Opportunity seemingly abounds everywhere, which is why Brown says it's a good time to be in the water business. He says AquaVenture projects its 2018 revenue to be in the $131-$136 million range.
“The world is getting drier,” he says. “If you look at the period from 1950 to 2000, the world population increased by 40%, and total water consumption, not including agriculture use, increased by something like 400%. So it’s huge that we’re using a lot more water per capita … that creates your existing water crises. Supplies can only go so far. You can’t pump more out of the well because you’re going to dry it out.”
But AquaVenture has to be judicious about where it decides to set up shop. Brown says the company has turned down potentially lucrative opportunities in countries — he mentions Libya and Turkey — that look like solid bets on the surface but are riven with political unrest and terrorist activity. AquaVenture, he explains, isn’t looking to build or acquire a desalination plant for short-term gain. It wants to become an integral part of the communities it serves.

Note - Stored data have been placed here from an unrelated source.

-- ==== Sys2Proof/Laws/State.lean ====
section
/-! SUPPORT. One lemma per field per named update of State (Machine/Flags.lean and Machine/Ops.lean). -/

namespace Sys2Proof.Machine

@[simp] theorem State.setCC_P (s : State) (c : BitVec 2) : (s.setCC c).P = s.P := (rfl)
@[simp] theorem State.setCC_PB (s : State) (c : BitVec 2) : (s.setCC c).PB = s.PB := (rfl)
@[simp] theorem State.setCC_PL (s : State) (c : BitVec 2) : (s.setCC c).PL = s.PL := (rfl)
@[simp] theorem State.setCC_SB (s : State) (c : BitVec 2) : (s.setCC c).SB = s.SB := (rfl)
@[simp] theorem State.setCC_SL (s : State) (c : BitVec 2) : (s.setCC c).SL = s.SL := (rfl)
@[simp] theorem State.setCC_S (s : State) (c : BitVec 2) : (s.setCC c).S = s.S := (rfl)
@[simp] theorem State.setCC_Q (s : State) (c : BitVec 2) : (s.setCC c).Q = s.Q := (rfl)
@[simp] theorem State.setCC_DB (s : State) (c : BitVec 2) : (s.setCC c).DB = s.DB := (rfl)
@[simp] theorem State.setCC_DL (s : State) (c : BitVec 2) : (s.setCC c).DL = s.DL := (rfl)
@[simp] theorem State.setCC_X (s : State) (c : BitVec 2) : (s.setCC c).X = s.X := (rfl)
@[simp] theorem State.setCC_STATUS (s : State) (c : BitVec 2) : (s.setCC c).STATUS = setField s.STATUS 16 2 c := (rfl)
@[simp] theorem State.setCC_FLAGS (s : State) (c : BitVec 2) : (s.setCC c).FLAGS = s.FLAGS := (rfl)
@[simp] theorem State.setCC_MSG (s : State) (c : BitVec 2) : (s.setCC c).MSG = s.MSG := (rfl)
@[simp] theorem State.setCC_MASK (s : State) (c : BitVec 2) : (s.setCC c).MASK = s.MASK := (rfl)
@[simp] theorem State.setCC_BRKPT (s : State) (c : BitVec 2) : (s.setCC c).BRKPT = s.BRKPT := (rfl)
@[simp] theorem State.setCC_SAR (s : State) (c : BitVec 2) : (s.setCC c).SAR = s.SAR := (rfl)
@[simp] theorem State.setCC_SDR (s : State) (c : BitVec 2) : (s.setCC c).SDR = s.SDR := (rfl)
@[simp] theorem State.setCC_DST (s : State) (c : BitVec 2) : (s.setCC c).DST = s.DST := (rfl)
@[simp] theorem State.setCC_CIR (s : State) (c : BitVec 2) : (s.setCC c).CIR = s.CIR := (rfl)
@[simp] theorem State.setCC_icsFlag (s : State) (c : BitVec 2) : (s.setCC c).icsFlag = s.icsFlag := (rfl)
@[simp] theorem State.setCC_dispFlag (s : State) (c : BitVec 2) : (s.setCC c).dispFlag = s.dispFlag := (rfl)
@[simp] theorem State.setCC_lockout (s : State) (c : BitVec 2) : (s.setCC c).lockout = s.lockout := (rfl)
@[simp] theorem State.setCC_secondary (s : State) (c : BitVec 2) : (s.setCC c).secondary = s.secondary := (rfl)
@[simp] theorem State.setCC_run (s : State) (c : BitVec 2) : (s.setCC c).run = s.run := (rfl)
@[simp] theorem State.setCC_debugPad5 (s : State) (c : BitVec 2) : (s.setCC c).debugPad5 = s.debugPad5 := (rfl)
@[simp] theorem State.setCC_mem (s : State) (c : BitVec 2) : (s.setCC c).mem = s.mem := (rfl)
@[simp] theorem State.setCC_cfg (s : State) (c : BitVec 2) : (s.setCC c).cfg = s.cfg := (rfl)
@[simp] theorem State.setCC_freeCtr (s : State) (c : BitVec 2) : (s.setCC c).freeCtr = s.freeCtr := (rfl)
@[simp] theorem State.setCC_prevDup (s : State) (c : BitVec 2) : (s.setCC c).prevDup = s.prevDup := (rfl)
@[simp] theorem State.setCC_inputs (s : State) (c : BitVec 2) : (s.setCC c).inputs = s.inputs := (rfl)
@[simp] theorem State.setCC_mpb (s : State) (c : BitVec 2) : (s.setCC c).mpb = s.mpb := (rfl)
@[simp] theorem State.setCC_sent (s : State) (c : BitVec 2) : (s.setCC c).sent = s.sent := (rfl)
@[simp] theorem State.setCC_poll (s : State) (c : BitVec 2) : (s.setCC c).poll = s.poll := (rfl)
@[simp] theorem State.setCC_owned (s : State) (c : BitVec 2) : (s.setCC c).owned = s.owned := (rfl)

@[simp] theorem State.setCarry_P (s : State) (b : Bool) : (s.setCarry b).P = s.P := (rfl)
@[simp] theorem State.setCarry_PB (s : State) (b : Bool) : (s.setCarry b).PB = s.PB := (rfl)
@[simp] theorem State.setCarry_PL (s : State) (b : Bool) : (s.setCarry b).PL = s.PL := (rfl)
@[simp] theorem State.setCarry_SB (s : State) (b : Bool) : (s.setCarry b).SB = s.SB := (rfl)
@[simp] theorem State.setCarry_SL (s : State) (b : Bool) : (s.setCarry b).SL = s.SL := (rfl)
@[simp] theorem State.setCarry_S (s : State) (b : Bool) : (s.setCarry b).S = s.S := (rfl)
@[simp] theorem State.setCarry_Q (s : State) (b : Bool) : (s.setCarry b).Q = s.Q := (rfl)
@[simp] theorem State.setCarry_DB (s : State) (b : Bool) : (s.setCarry b).DB = s.DB := (rfl)
@[simp] theorem State.setCarry_DL (s : State) (b : Bool) : (s.setCarry b).DL = s.DL := (rfl)
@[simp] theorem State.setCarry_X (s : State) (b : Bool) : (s.setCarry b).X = s.X := (rfl)
@[simp] theorem State.setCarry_STATUS (s : State) (b : Bool) : (s.setCarry b).STATUS = setBit s.STATUS 6 b := (rfl)
@[simp] theorem State.setCarry_FLAGS (s : State) (b : Bool) : (s.setCarry b).FLAGS = s.FLAGS := (rfl)
@[simp] theorem State.setCarry_MSG (s : State) (b : Bool) : (s.setCarry b).MSG = s.MSG := (rfl)
@[simp] theorem State.setCarry_MASK (s : State) (b : Bool) : (s.setCarry b).MASK = s.MASK := (rfl)
@[simp] theorem State.setCarry_BRKPT (s : State) (b : Bool) : (s.setCarry b).BRKPT = s.BRKPT := (rfl)
@[simp] theorem State.setCarry_SAR (s : State) (b : Bool) : (s.setCarry b).SAR = s.SAR := (rfl)
@[simp] theorem State.setCarry_SDR (s : State) (b : Bool) : (s.setCarry b).SDR = s.SDR := (rfl)
@[simp] theorem State.setCarry_DST (s : State) (b : Bool) : (s.setCarry b).DST = s.DST := (rfl)
@[simp] theorem State.setCarry_CIR (s : State) (b : Bool) : (s.setCarry b).CIR = s.CIR := (rfl)
@[simp] theorem State.setCarry_icsFlag (s : State) (b : Bool) : (s.setCarry b).icsFlag = s.icsFlag := (rfl)
@[simp] theorem State.setCarry_dispFlag (s : State) (b : Bool) : (s.setCarry b).dispFlag = s.dispFlag := (rfl)
@[simp] theorem State.setCarry_lockout (s : State) (b : Bool) : (s.setCarry b).lockout = s.lockout := (rfl)
@[simp] theorem State.setCarry_secondary (s : State) (b : Bool) : (s.setCarry b).secondary = s.secondary := (rfl)
@[simp] theorem State.setCarry_run (s : State) (b : Bool) : (s.setCarry b).run = s.run := (rfl)
@[simp] theorem State.setCarry_debugPad5 (s : State) (b : Bool) : (s.setCarry b).debugPad5 = s.debugPad5 := (rfl)
@[simp] theorem State.setCarry_mem (s : State) (b : Bool) : (s.setCarry b).mem = s.mem := (rfl)
@[simp] theorem State.setCarry_cfg (s : State) (b : Bool) : (s.setCarry b).cfg = s.cfg := (rfl)
@[simp] theorem State.setCarry_freeCtr (s : State) (b : Bool) : (s.setCarry b).freeCtr = s.freeCtr := (rfl)
@[simp] theorem State.setCarry_prevDup (s : State) (b : Bool) : (s.setCarry b).prevDup = s.prevDup := (rfl)
@[simp] theorem State.setCarry_inputs (s : State) (b : Bool) : (s.setCarry b).inputs = s.inputs := (rfl)
@[simp] theorem State.setCarry_mpb (s : State) (b : Bool) : (s.setCarry b).mpb = s.mpb := (rfl)
@[simp] theorem State.setCarry_sent (s : State) (b : Bool) : (s.setCarry b).sent = s.sent := (rfl)
@[simp] theorem State.setCarry_poll (s : State) (b : Bool) : (s.setCarry b).poll = s.poll := (rfl)
@[simp] theorem State.setCarry_owned (s : State) (b : Bool) : (s.setCarry b).owned = s.owned := (rfl)

@[simp] theorem State.setO_P (s : State) (b : Bool) : (s.setO b).P = s.P := (rfl)
@[simp] theorem State.setO_PB (s : State) (b : Bool) : (s.setO b).PB = s.PB := (rfl)
@[simp] theorem State.setO_PL (s : State) (b : Bool) : (s.setO b).PL = s.PL := (rfl)
@[simp] theorem State.setO_SB (s : State) (b : Bool) : (s.setO b).SB = s.SB := (rfl)
@[simp] theorem State.setO_SL (s : State) (b : Bool) : (s.setO b).SL = s.SL := (rfl)
@[simp] theorem State.setO_S (s : State) (b : Bool) : (s.setO b).S = s.S := (rfl)
@[simp] theorem State.setO_Q (s : State) (b : Bool) : (s.setO b).Q = s.Q := (rfl)
@[simp] theorem State.setO_DB (s : State) (b : Bool) : (s.setO b).DB = s.DB := (rfl)
@[simp] theorem State.setO_DL (s : State) (b : Bool) : (s.setO b).DL = s.DL := (rfl)
@[simp] theorem State.setO_X (s : State) (b : Bool) : (s.setO b).X = s.X := (rfl)
@[simp] theorem State.setO_STATUS (s : State) (b : Bool) : (s.setO b).STATUS = setBit s.STATUS 7 b := (rfl)
@[simp] theorem State.setO_FLAGS (s : State) (b : Bool) : (s.setO b).FLAGS = s.FLAGS := (rfl)
@[simp] theorem State.setO_MSG (s : State) (b : Bool) : (s.setO b).MSG = s.MSG := (rfl)
@[simp] theorem State.setO_MASK (s : State) (b : Bool) : (s.setO b).MASK = s.MASK := (rfl)
@[simp] theorem State.setO_BRKPT (s : State) (b : Bool) : (s.setO b).BRKPT = s.BRKPT := (rfl)
@[simp] theorem State.setO_SAR (s : State) (b : Bool) : (s.setO b).SAR = s.SAR := (rfl)
@[simp] theorem State.setO_SDR (s : State) (b : Bool) : (s.setO b).SDR = s.SDR := (rfl)
@[simp] theorem State.setO_DST (s : State) (b : Bool) : (s.setO b).DST = s.DST := (rfl)
@[simp] theorem State.setO_CIR (s : State) (b : Bool) : (s.setO b).CIR = s.CIR := (rfl)
@[simp] theorem State.setO_icsFlag (s : State) (b : Bool) : (s.setO b).icsFlag = s.icsFlag := (rfl)
@[simp] theorem State.setO_dispFlag (s : State) (b : Bool) : (s.setO b).dispFlag = s.dispFlag := (rfl)
@[simp] theorem State.setO_lockout (s : State) (b : Bool) : (s.setO b).lockout = s.lockout := (rfl)
@[simp] theorem State.setO_secondary (s : State) (b : Bool) : (s.setO b).secondary = s.secondary := (rfl)
@[simp] theorem State.setO_run (s : State) (b : Bool) : (s.setO b).run = s.run := (rfl)
@[simp] theorem State.setO_debugPad5 (s : State) (b : Bool) : (s.setO b).debugPad5 = s.debugPad5 := (rfl)
@[simp] theorem State.setO_mem (s : State) (b : Bool) : (s.setO b).mem = s.mem := (rfl)
@[simp] theorem State.setO_cfg (s : State) (b : Bool) : (s.setO b).cfg = s.cfg := (rfl)
@[simp] theorem State.setO_freeCtr (s : State) (b : Bool) : (s.setO b).freeCtr = s.freeCtr := (rfl)
@[simp] theorem State.setO_prevDup (s : State) (b : Bool) : (s.setO b).prevDup = s.prevDup := (rfl)
@[simp] theorem State.setO_inputs (s : State) (b : Bool) : (s.setO b).inputs = s.inputs := (rfl)
@[simp] theorem State.setO_mpb (s : State) (b : Bool) : (s.setO b).mpb = s.mpb := (rfl)
@[simp] theorem State.setO_sent (s : State) (b : Bool) : (s.setO b).sent = s.sent := (rfl)
@[simp] theorem State.setO_poll (s : State) (b : Bool) : (s.setO b).poll = s.poll := (rfl)
@[simp] theorem State.setO_owned (s : State) (b : Bool) : (s.setO b).owned = s.owned := (rfl)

For that reason, AquaVenture hires as much local staff as possible in far-flung locations, and it doesn’t clean house with massive firings or layoffs. Some of the jobs at its plants require advanced engineering knowledge local candidates might not possess, so it will export staff from Tampa or one of its other locations. Plant managers tend to be people who have run Seven Seas facilities in other locations, and the company likes to rotate management personnel around its Caribbean locations frequently so they get a good sense of the different challenges facing the various island nations.
“We have a good solid crew of individuals we can plug in to different places,” says AquaVenture Senior Vice President Thomas O’Brien, who oversees operations. “Every plant is a little bit different, so it’s great cross-training to move employees around. During the hurricanes, we moved a lot of people around.”
Talent acquisition is a constant challenge, but the University of South Florida, where AquaVenture has a corporate ambassador, has proven an excellent pipeline of skilled workers — and the company has come up with an innovative way to bring them aboard.
Dave Starman, for example, has shot up the ranks since gjoining Seven Seas Water in 2008 right out of school. Starman, Seven Seas Water’s regional manager for the Virgin Islands, says he started out in the company’s “farm system” before getting a shot at overseeing a plant.
“We go out and look for talent and hire them ahead of having a dedicated role for them, and we assign them to a plant,” O’Brien explains. “The idea is to train them at the plant.”
Starman learned about reverse-osmosis membrane technology — AquaVenture’s stock and trade — during his engineering studies at USF, so landing a job with Seven Seas Water was a welcome way to begin his career.
A decade later, he’s still with the company. Starman calls the work “challenging and rewarding,” and says he enjoys “being the guy who makes the water that everyone drinks … that sense of having an important social function has been a nice feeling.”